Thermal energy storage system with steam generation system including flow control and energy cogeneration
Abstract
An energy storage system converts variable renewable electricity (VRE) to continuous heat at over 1000° C. Intermittent electrical energy heats a solid medium. Heat from the solid medium is delivered continuously on demand. An array of bricks incorporating internal radiation cavities is directly heated by thermal radiation. The cavities facilitate rapid, uniform heating via reradiation. Heat delivery via flowing gas establishes a thermocline which maintains high outlet temperature throughout discharge.

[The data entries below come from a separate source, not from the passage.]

theorem walk_ok {s : State} {g va : Nat} {part : Option Nat} {f : Nat → Option Cause} (h : (match s.walkPage g part va f with
    | (_, .ok _) => true
    | (_, .error _) => false) = true) : ∃ t leaf size, s.walkPage g part va f = (t, .ok (leaf, size)) := by
  split at h
  · rename_i t x heq
    exact ⟨t, x.1, x.2, heq⟩
  · nomatch h
theorem walk_error {s : State} {g va : Nat} {part : Option Nat} {f : Nat → Option Cause} (h : (match s.walkPage g part va f with
    | (_, .ok _) => false
    | (_, .error (c, _)) => c != .machineCheck) = true) :
    ∃ t c code, c ≠ .machineCheck ∧ s.walkPage g part va f = (t, .error (c, code)) := by
  split at h
  · nomatch h
  · rename_i t c code heq
    exact ⟨t, c, code, bne_iff_ne.mp h, heq⟩
/-- A negative acknowledgement of a request to a page, and of one to an address that no page maps. -/
theorem witness_nack : let x : Msg := { toRec .prstat with phase := .nack }
    let y : Msg := { x with va := 0x80000000 }
    let s : State := { recState with net := [x] }
    let u : State := { recState with net := [y] }
    s.msg x.id = some x ∧ s.up (pkgOf x.src.node) = true ∧
    (∃ t leaf size, s.walkPage 0 x.part x.va.toNat (pageCheck x.req.need x.user x.ns) = (t, .ok (leaf, size))) ∧
    u.msg y.id = some y ∧ ∃ t c code, c ≠ .machineCheck ∧
      u.walkPage 0 y.part y.va.toNat (pageCheck y.req.need y.user y.ns) = (t, .error (c, code)) :=
  ⟨by decide +kernel, by decide +kernel, walk_ok (by decide +kernel), by decide +kernel, walk_error (by decide +kernel)⟩

/-- A flush probe that its target refuses: the offset is not backed. -/
def badFlush : Msg := msgTo .flush (.node 1 0x90000)
def flushing : State := { booted (inCtx .main fun c => { c with wait := .flush 9 }) with net := [badFlush] }
theorem witness_flush_refused : flushing.msg badFlush.id = some badFlush ∧ flushing.enabled badFlush = true ∧ badFlush.req = .flush ∧
    ∃ t y f, flushing.arrive badFlush = .ended t ∧ t.msg badFlush.id = some y ∧ y.phase = .refused f ∧ y.part = t.partOf y.src ∧
      (t.ctx y.src).wait = .flush y.id := by
  refine ⟨by decide +kernel, by decide +kernel, by decide +kernel, ?_⟩
  have h : (match flushing.arrive badFlush with
    | .ended t => (match t.msg badFlush.id with
      | some y => (match y.phase with
        | .refused _ => y.part == t.partOf y.src && (t.ctx y.src).wait == .flush y.id
        | _ => false)
      | none => false)
    | .at_ _ _ => false) = true := by decide +kernel
  split at h
  · rename_i t ht
    split at h
    · rename_i y hy
      split at h
      · rename_i f hf
        rw [Bool.and_eq_true, beq_iff_eq, beq_iff_eq] at h
        exact ⟨t, y, f, ht, hy, hf, h.1, h.2⟩
      all_goals nomatch h
    · nomatch h
  · nomatch h
theorem test_flush_refused : (after (.flushProbe 9) flushing).now.ecause = 0x0A ∧ (after (.flushProbe 9) flushing).net = [] := by
  decide +kernel
/-- A negative acknowledgement whose walk meets an uncorrectable error, of a status request and of a flush. -/
def badWalk (r : Req) : State :=
  { recState with net := [{ toRec r with phase := .nack, va := 0x80000000 }], dramBad := [(2 ^ 35 + 0x1010) / 8] }
theorem witness_nack_error : ∀ r ∈ [Req.prstat, .flush], ∃ t, (badWalk r).walkPage 0 (some 0) 0x80000000 (pageCheck r.need false false) =
    (t, .error (.machineCheck, 5)) := by
  have h : [Req.prstat, .flush].all (fun r => match ((badWalk r).walkPage 0 (some 0) 0x80000000 (pageCheck r.need false false)).2 with
    | .error (.machineCheck, 5) => true
    | _ => false) = true := by decide +kernel
  intro r hr
  have := List.all_eq_true.mp h r hr
  split at this
  · rename_i heq
    exact ⟨_, Prod.ext rfl heq⟩
  · nomatch this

Gas flows through structured pathways within the array, delivering heat which may be used for processes including calcination, hydrogen electrolysis, steam generation, and thermal power generation and cogeneration. Groups of thermal storage arrays may be controlled and operated at high temperatures without thermal runaway via deep-discharge sequencing. Forecast-based control enables continuous, year-round heat supply using current and advance information of weather and VRE availability. High-voltage DC power conversion and distribution circuitry improves the efficiency of VRE power transfer into the system.
Claims
exact text as granted — not AI-modifiedWhat is claimed is:
1. An apparatus comprising:
a thermal storage assemblage including a plurality of thermal storage blocks, wherein at least some of the thermal storage blocks include multiple fluid flow slots, wherein at least some of the fluid flow slots are configured to define fluid pathways through the thermal storage blocks;
a plurality of heater elements positioned within the thermal storage assemblage, wherein each of the plurality of heater elements is configured to heat at least one of the thermal storage blocks;
a fluid movement system configured to direct a stream of fluid through the fluid pathways to heat the fluid to a specified temperature range;
a steam generator configured to receive the fluid to convert input liquid feed water into a steam output;
a controller configured to cause the fluid movement system to adjust a flow rate of the fluid to maintain the steam output within a specified steam quality range, where steam quality is mass percent water vapor in steam; and
a measurement device configured to determine the steam quality based on a measured flow velocity of steam output or a measured steam output pressure or a measured steam output temperature or a measured flow velocity of the input liquid feed water or a combination thereof,
wherein the measurement device is configured to provide a measured steam quality as feedback to the fluid movement system to adjust the specified temperature range and/or the flow rate of the fluid to obtain output steam within the specified steam quality range.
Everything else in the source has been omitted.